- PROBLEM
After locating the line that holds "(dst : Dest)", transcribe it and each following line to the end of the records, changing nothing and adding nothing.

Dataset entries:

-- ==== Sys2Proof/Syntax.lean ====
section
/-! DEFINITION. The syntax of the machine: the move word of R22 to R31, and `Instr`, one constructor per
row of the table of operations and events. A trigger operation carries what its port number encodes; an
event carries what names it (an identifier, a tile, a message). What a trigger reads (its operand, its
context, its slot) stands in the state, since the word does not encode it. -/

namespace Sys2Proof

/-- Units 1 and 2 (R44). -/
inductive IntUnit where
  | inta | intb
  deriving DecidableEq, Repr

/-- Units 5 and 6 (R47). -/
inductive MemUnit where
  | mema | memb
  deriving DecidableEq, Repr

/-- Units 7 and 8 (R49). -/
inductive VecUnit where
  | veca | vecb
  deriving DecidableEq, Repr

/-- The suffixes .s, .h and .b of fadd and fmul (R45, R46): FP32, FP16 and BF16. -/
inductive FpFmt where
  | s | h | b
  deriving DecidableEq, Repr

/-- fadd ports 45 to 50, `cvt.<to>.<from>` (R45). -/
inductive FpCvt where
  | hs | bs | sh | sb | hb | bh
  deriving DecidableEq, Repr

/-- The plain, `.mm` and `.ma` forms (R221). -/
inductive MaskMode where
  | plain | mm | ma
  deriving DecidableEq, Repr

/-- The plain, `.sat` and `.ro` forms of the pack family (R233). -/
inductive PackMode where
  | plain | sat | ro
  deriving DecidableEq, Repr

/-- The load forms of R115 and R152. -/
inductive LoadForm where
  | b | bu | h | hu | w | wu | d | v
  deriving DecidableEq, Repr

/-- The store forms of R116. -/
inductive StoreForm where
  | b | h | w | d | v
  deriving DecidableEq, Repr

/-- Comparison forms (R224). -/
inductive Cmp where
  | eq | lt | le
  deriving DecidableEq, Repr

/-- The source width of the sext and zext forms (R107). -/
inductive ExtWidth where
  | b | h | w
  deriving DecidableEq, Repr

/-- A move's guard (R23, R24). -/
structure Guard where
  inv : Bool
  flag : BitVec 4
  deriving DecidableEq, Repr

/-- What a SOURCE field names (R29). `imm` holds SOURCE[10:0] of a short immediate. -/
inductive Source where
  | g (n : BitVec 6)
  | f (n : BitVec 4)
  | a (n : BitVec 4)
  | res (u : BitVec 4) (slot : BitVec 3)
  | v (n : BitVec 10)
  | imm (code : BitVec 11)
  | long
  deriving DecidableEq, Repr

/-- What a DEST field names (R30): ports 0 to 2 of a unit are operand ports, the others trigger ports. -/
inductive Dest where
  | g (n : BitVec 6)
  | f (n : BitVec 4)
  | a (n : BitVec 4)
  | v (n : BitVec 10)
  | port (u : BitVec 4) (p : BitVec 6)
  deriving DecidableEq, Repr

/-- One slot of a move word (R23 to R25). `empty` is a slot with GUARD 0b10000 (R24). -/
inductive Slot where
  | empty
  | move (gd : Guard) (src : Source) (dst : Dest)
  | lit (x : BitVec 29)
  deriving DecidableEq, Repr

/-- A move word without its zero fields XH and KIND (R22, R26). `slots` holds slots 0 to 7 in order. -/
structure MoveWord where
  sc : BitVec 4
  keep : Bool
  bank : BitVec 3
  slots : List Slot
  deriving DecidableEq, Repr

- RESULT FOR THIS TASK
  | move (gd : Guard) (src : Source) (dst : Dest)
  | lit (x : BitVec 29)
  deriving DecidableEq, Repr

/-- A move word without its zero fields XH and KIND (R22, R26). `slots` holds slots 0 to 7 in order. -/
structure MoveWord where
  sc : BitVec 4
  keep : Bool
  bank : BitVec 3
  slots : List Slot
  deriving DecidableEq, Repr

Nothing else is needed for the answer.